Aging is associated with a functional decline in tissue homeostasis and tissue repair. Aging is also associated with an increased incidence of osteopenia and osteoporosis, but whether these low bone mass diseases are a risk factor for delayed bone healing still remains controversial
Low bone mass diseases including osteopenia/osteoporosis decrease bone quantity, which in turn impacts bone quality. An osteoporotic skeleton is characterized by a decrease in bone volume and bone mineral density, making the skeleton more fragile and therefore prone to fracture.
Osteoporosis is also associated with an increase in marrow adipogenesis, commensurate with a loss in osteoblastogenesis.
Whether osteopenia/osteoporosis is a risk factor for delayed bone healing, however, is unclear. For example, rats subjected to an ovariectomy (OVX), which reliably produces an osteoporotic phenotype, exhibit slower healing of tooth extraction sockets compared to age-matched non-OVX rats.
Rodent models of long bone fractures also exhibit slower healing. The objective of this study was to assess how an osteopenic/osteoporotic phenotype affected the rate of new alveolar bone formation.
Using an ovariectomized (OVX) rat model, the rates of tooth extraction socket and osteotomy healing were compared with age-matched controls. Imaging, along with molecular, cellular, and histologic analyses, demonstrated that OVX produced an overt osteoporotic phenotype in long bones, but only a subtle phenotype in alveolar bone.
Nonetheless, the OVX group demonstrated significantly slower alveolar bone healing in both the extraction socket and in the osteotomy produced in a healed extraction site.
As we age, molecular and cellular damage accrues and coupled with the loss of tissue-specific progenitor cells, a functional decline in tissue homeostasis ensues.
For example, bone repair is slower in an aged population but osteopenia/osteoporosis also increases with age, which makes it difficult to discriminate between the effects of aging on bone healing versus the effects of low bone mass disease on bone healing.

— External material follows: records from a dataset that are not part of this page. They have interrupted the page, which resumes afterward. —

/-! ### The SMC bus port -/

/-- R132: a Write lays its in-range bytes over the window and discards the rest; nothing but the effects
of the side-effecting slots it touches (UART_OUT 0x14, UART_CONFIG 0x1C, FIFO_IN_MSG 0x80,
FIFO_IN_STATUS 0x84) changes anything else. The clamp is the spec's decision D5 (log entry 18), the pieces D4
(log entry 24). -/
def Obligations.WriteStoresInRangeBytes : Prop :=
  ∀ (s : State) (addr : Nat) (buf : List Byte), ∃ t, exec (.write addr buf) s = .next t ∧
    (∀ x, Mem.read t.smc.win x =
      if x < 0x100 then overlay s.smc.win addr buf x else Mem.read s.smc.win x) ∧
    t.iic = s.iic ∧ t.inbox = s.inbox ∧ t.result = .nothing ∧
    t.smc.cfg = s.smc.cfg ∧ t.smc.ocur = s.smc.ocur ∧ t.smc.olast = s.smc.olast ∧
    t.smc.pwr = s.smc.pwr ∧ t.smc.avpack = s.smc.avpack ∧
    (∃ ps, t.smc.respq = s.smc.respq ++ ps) ∧
    (¬Touches addr buf.length 0x14 → ¬Touches addr buf.length 0x1C →
      t.smc.trace = s.smc.trace ∧ t.smc.uartcfg = s.smc.uartcfg) ∧
    (¬Touches addr buf.length 0x80 → ¬Touches addr buf.length 0x84 →
      t.smc.fifo = s.smc.fifo ∧ t.smc.cur = s.smc.cur ∧ t.smc.respq = s.smc.respq ∧
      t.smc.tray = s.smc.tray ∧ t.smc.draws = s.smc.draws)

/-- R133, R83: a Read returns `len` bytes: the stored byte for every address in the window outside the
two FIFO out slots, OOR_READ_BYTE beyond the window; only a read of FIFO_OUT_MSG (0x90) changes the
SMC, and then only the response queue, its read position and the last word. The byte 0x00 beyond the window
is the spec's decision D5 (log entry 18), what a FIFO_OUT_MSG read changes D13 (log entry 26). -/
def Obligations.ReadReturnsStoredBytes : Prop :=
  ∀ (s : State) (addr len : Nat), ∃ (t : State) (bytes : List Byte),
    exec (.read addr len) s = .next t ∧
    t = { s with
      smc := { s.smc with respq := t.smc.respq, ocur := t.smc.ocur, olast := t.smc.olast }
      result := .data bytes } ∧
    bytes.length = len ∧
    (∀ j < len, addr + j < 0x100 → slotBase (addr + j) ≠ 0x90 → slotBase (addr + j) ≠ 0x94 →
      bytes.getD j 0 = Mem.read s.smc.win (addr + j)) ∧
    (∀ j < len, 0x100 ≤ addr + j → bytes.getD j 0 = 0x00) ∧
    (¬Touches addr len 0x90 → t.smc = s.smc)

/-- R141: Write, then Read of the same range, returns the buffer, wherever no byte is in a FIFO out slot
and the range is in the window; likewise ConfigWrite and ConfigRead. The configuration space as plain storage
of 0x100 bytes is the spec's decision D7 (log entry 18). -/
def Obligations.WriteThenReadReturnsBuffer : Prop :=
  ∀ (s : State) (addr : Nat) (buf : List Byte), addr + buf.length ≤ 0x100 →
    (¬Touches addr buf.length 0x90 → ¬Touches addr buf.length 0x94 →
      ∃ t u, exec (.write addr buf) s = .next t ∧ exec (.read addr buf.length) t = .next u ∧
        u.result = .data buf ∧ u.smc = t.smc) ∧
    ∃ t u, exec (.configWrite addr buf) s = .next t ∧
      exec (.configRead addr buf.length) t = .next u ∧ u.result = .data buf ∧ u.smc = t.smc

In an experimental setting, one can remove the aging variable from investigation. Here, we achieved this by producing an osteoporotic phenotype in young rats, then compared their rate of bone repair against a group of age-matched young rats.
This allowed us to effectively test whether low bone mass conditions directly impacted the rate of alveolar bone healing without the confounding variable of chronologic age.
Most notably, osteotomy site preparation created a dramatically wider zone of dying and dead osteocytes in the OVX group, which was coupled with more extensive bone remodeling and a delay in the differentiation of osteoblasts.
Collectively, these analyses demonstrate that the emergence of an osteoporotic phenotype delays new alveolar bone formation.